# Improve Towing



## dharris (Feb 3, 2007)

OK all, here are some photos of my truck and TT. Not matter what I do to the WDB setup, the outcome is about the same.
What are some aftermarket product I can install to improve the handling. For the most part my rig handles well, until heavy winds and trucks passing me (both directions). My truck has not rear sway bar installed. What can you tell from the photos I posted?




































Front right side tire gap








Rear right side tire gap


----------



## huntr70 (Jul 8, 2005)

My recommendation would be to tilt the head back farther to make some use of the WD bars. That should get you some more transfer to the front end. What weight bars are they?? They look a little weak.

I think I would drop the ball a hole or 2 also, as the trailer is sitting level, but your truck is rear end weary. If you get everything level, that is where you need to start.

Also, ditch the friction sway bar and get yourself a dual cam setup.

The friction bars aren't good for anything over 20-24 foot.

Steve


----------



## dharris (Feb 3, 2007)

huntr70 said:


> My recommendation would be to tilt the head back farther to make some use of the WD bars. That should get you some more transfer to the front end. What weight bars are they?? They look a little weak.
> 
> Also, ditch the friction sway bar and get yourself a dual cam setup.
> 
> ...


Tilt the head back even more than it already is? I will try it, there is an adjusting bolt that I can play with until I like the setting. Do I have to add more washers?

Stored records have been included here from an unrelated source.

/-- Q of R111: the most that the planes after the last one evaluated add to one weight. -/
def remQ (d : List Word) : Nat :=
  let n := fmtPlanes (dW d)
  let p := dPlane d + dCount d
  if dW d = 0x1A then ([12, 8, 4, 0] : List Nat).getD (p - 1) 0
  else if dW d = 0x1B then ([60, 44, 28, 12, 4, 0] : List Nat).getD (p - 1) 0
  else 2 ^ (n - p) - 1

/-- Add a row operand's magnitudes to bound m. -/
def addBound (r : OpRun) (m : Nat) (x : Nat × Bool) : OpRun :=
  { r with bounds := r.bounds.mapIdx (fun i b => if i = m then (b.1 + x.1, b.2 || x.2) else b) }

/-! ### The drain -/

/-- Exact product of two floating values, IEEE for the special ones. -/
def fvMul (a b : Fv) : Fv :=
  match a, b with
  | .nan, _ => .nan
  | _, .nan => .nan
  | .inf x, .inf y => .inf (xor x y)
  | .inf x, .fin y m _ => if m = 0 then .nan else .inf (xor x y)
  | .fin x m _, .inf y => if m = 0 then .nan else .inf (xor x y)
  | .fin x m e, .fin y n g => .fin (xor x y) (m * n) (e + g)

/-- What the final drain reads of one accumulator: its LSS entry if it has spilled, else itself (R101), in the form of the
operation's path (R445). -/
def drainVal (s : State) (c l : Nat) (r : OpRun) (m n part : Nat) : DVal :=
  let cl := getClu s c
  let a := accOf s c l r.d m n part
  let P := getPart s r.part
  if a.spilled then
    let w := lssWidth P
    let addr := dLss r.d + lssIndex r.d m n part * w
    { form := if P.runsum then 1 else if dExact r.d then 0 else 2, bits := BitVec.ofNat 64 (sramNum cl addr w)
      psn := tabGet false cl.lssPsn addr }
  else if dExact r.d then { form := 0, bits := BitVec.ofInt 64 (accInt a), psn := a.psn }
  else { form := 1, bits := BitVec.ofNat 64 (a.bits.toNat % 2 ^ 32), psn := a.psn }

/-- The last spill of every accumulator that has spilled (R101). -/
def lastSpills (s : State) (c l : Nat) (r : OpRun) : State :=
  (accList r.d).foldl (fun s x =>
    if (accOf s c l r.d x.1 x.2.1 x.2.2).spilled then spillAcc s c l r x.1 x.2.1 x.2.2 false else s) s

/-- Read the rows of a final drain. -/
def drainRows (s : State) (c l : Nat) (r : OpRun) : List (List DVal) :=
  (List.range (dM r.d)).map (fun m => (List.range (dN r.d)).flatMap (fun n =>
    if dCi16 r.d then [drainVal s c l r m n 0, drainVal s c l r m n 1] else [drainVal s c l r m n 0]))

/-- The sums of R58 of the rows of a final drain, by part. -/
def drainSums (s : State) (c l : Nat) (d : List Word) : List (List RowSum) :=
  let pa := getPa s c (physOf (getClu s c) l)
  (List.range (dM d)).map (fun m => (List.range (if dCi16 d then 2 else 1)).map (fun i => tabGet {} pa.sums (rowKey d m i)))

If the friction bar is no good, why would the TT dealer put it on my setup?


----------



## huntr70 (Jul 8, 2005)

For the same reason my first dealer sent me home with a loose hitch, the wrong brake controller, and a friction bar for my 28 footer.........they just don't know any better.

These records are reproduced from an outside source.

/-- FAB_TIMEOUT (R281, R284, R286). -/
def execFabTimeout (node : Fin 64) (seq : Word) (s : State) : Host.Outcome State Fault Refusal :=
  inRun s (fun s =>
    match s.fab.outst.find? (fun o => decide (o.dst = node.val) && decide (o.req.seq = seq)) with
    | none => s
    | some o =>
      if !overdueReq s o then s else
      let s := { s with
        fab := { s.fab with timeouts := s.fab.timeouts + 1 }
        health := { s.health with timeouts := satInc 32 s.health.timeouts 1 } }
      let s := evPart s o.req.part.val 0x0505 [(1, node.val), (8, o.req.addr.toNat)]
      finishOut (checkReach s node.val) o stTimeout [] false)

/-! ### Links that go and come (R271, R285) -/

/-- Requests whose path is no longer up, or that had none, go out again on their lines' paths now; the resends join no entry of the
router (R285, log entry 98). -/
def repath (s : State) : State :=
  s.fab.outst.foldl (fun s o =>
    let ps := pathsTo s o.dst
    if ps.contains o.path then s else
    let np := bestPath (o.req.addr.toNat / 64) ps
    let s := { s with fab := { s.fab with outst := s.fab.outst.map (fun x =>
      if x.dst = o.dst ∧ x.req.seq = o.req.seq then
        { x with path := np, noPathAt := if np = 25 ∧ x.path ≠ 25 then s.time.now else x.noPathAt } else x) } }
    if np = 25 then s else sendOn (useLink s o.req.part.val np) np (.request o.req)) s

/-! ### Reset notices (R351) -/

/-- The nodes of the rack other than this one. -/
def otherNodes (s : State) : List Nat := (List.range 64).filter (fun n => decide (n ≠ ownNode s))

/-- The command that sent a notice completes once no reachable node has still to acknowledge (R351) and no LSS window has
still to change for it (R93). -/
def noticeCheck (s : State) (p : Nat) (late : Bool) : State :=
  let open_ := s.fab.notices.any (fun n => decide (n.1 = p) && n.2.2.any (fun x => !(pathsTo s x).isEmpty))
  if open_ && !late then s
  else
    let s := modPart s p (fun P => { P with
      noticeOpen := false, st := if P.st = .resetting && !P.wrapWait then .running else P.st })
    if s.lssHold.any (fun x => decide (x.1 = p)) then s else completeWait s (.notice p) stOk

/-- Send a message of channel 2 to a node (R252, R351). DESIGN CHOICE: it takes the path of line 0 (log entry 97). -/
def sendCtl (s : State) (node : Nat) (m : Msg) : State := sendOn s (bestPath 0 (pathsTo s node)) m

/-- A source partition has a new generation: its count of writes begins anew, and what it left held or staged goes (R272, R351,
R352). -/
def peerReset (s : State) (node part : Nat) (gen : BitVec 16) : State :=
  closeExports { s with fab := { s.fab with
    peerGen := tabSet 0 s.fab.peerGen (64 * node + part) gen
    wrRx := tabSet 0 s.fab.wrRx (64 * node + part) 0
    flagsHeld := s.fab.flagsHeld.filter (fun h => !(decide (h.q.node.val = node) && decide (h.q.part.val = part)))
    staged := s.fab.staged.filter (fun g => !(decide (g.node = node) && decide (g.part = part))) } }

The best way to do a hitch is start from scratch, read the instructions, and do it yourself. If the dealer set your equipment up, did you have your truck and trailer loaded for camping?? Most likely not, so now the setup is off a couple hundred pounds from the start.

Not sure on the washers.....I have a Reese head that doesn't use washers.

Steve


----------



## dharris (Feb 3, 2007)

huntr70 said:


> For the same reason my first dealer sent me home with a loose hitch, the wrong brake controller, and a friction bar for my 28 footer.........they just don't know any better.
> 
> The best way to do a hitch is start from scratch, read the instructions, and do it yourself. If the dealer set your equipment up, did you have your truck and trailer loaded for camping?? Most likely not, so now the setup is off a couple hundred pounds from the start.
> 
> ...


Thanks man! Can you send me a link your suggestion?


----------



## Carey (Mar 6, 2012)

I've got your fix, but wont be on the market til this winter/spring. Thats all I will say, as I'm having the patenting done right now..

There is nothing on the market like this, and this thing will make your tow behind trailer tow better than a 5th wheel..

I have taken my 20 year trucking knowledge along with an old patent from the 50's that wasnt technically possible in the 50's and applied to the towing world. So I am basically appling new technolgy to an old questionable idea.

It removes all sway and porposing.. I'm being truthfull here! You trailer tows so well its astonishing.. The horse trailer people will love this as tongue movement tranfers right to the horses in the trailer.. this will make the horse trailer ride like a Cadillac.

I had this idea just to fix the problem on my setup, I wasnt planning on starting anything.. It works so well I have to bring it to the market. It makes towing a breeze and will enhance safety 10 fold.

I really dont know what to say. But I have had a couple multi millionairs look at this and they love it so much, they are helping me get this off the griound.. A banker looked at it and told me what ever it takes we must get this into the publics hands..

If you can hang till spring I can make your f150 tow that trailer better than a 1 ton towing a 5th wheel.

We are figuring on a sale price of the 1500- 2000 dollar range. But thats still in the air right now.

Carey


----------



## skippershe (May 22, 2006)

An Equal-i-zer 1,200/12.000 lb set up would be a good place to start









Our dealer installed a useless friction sway bar on our 28krs. I think we towed it twice before disposing of it and buying the Equalizer Hitch.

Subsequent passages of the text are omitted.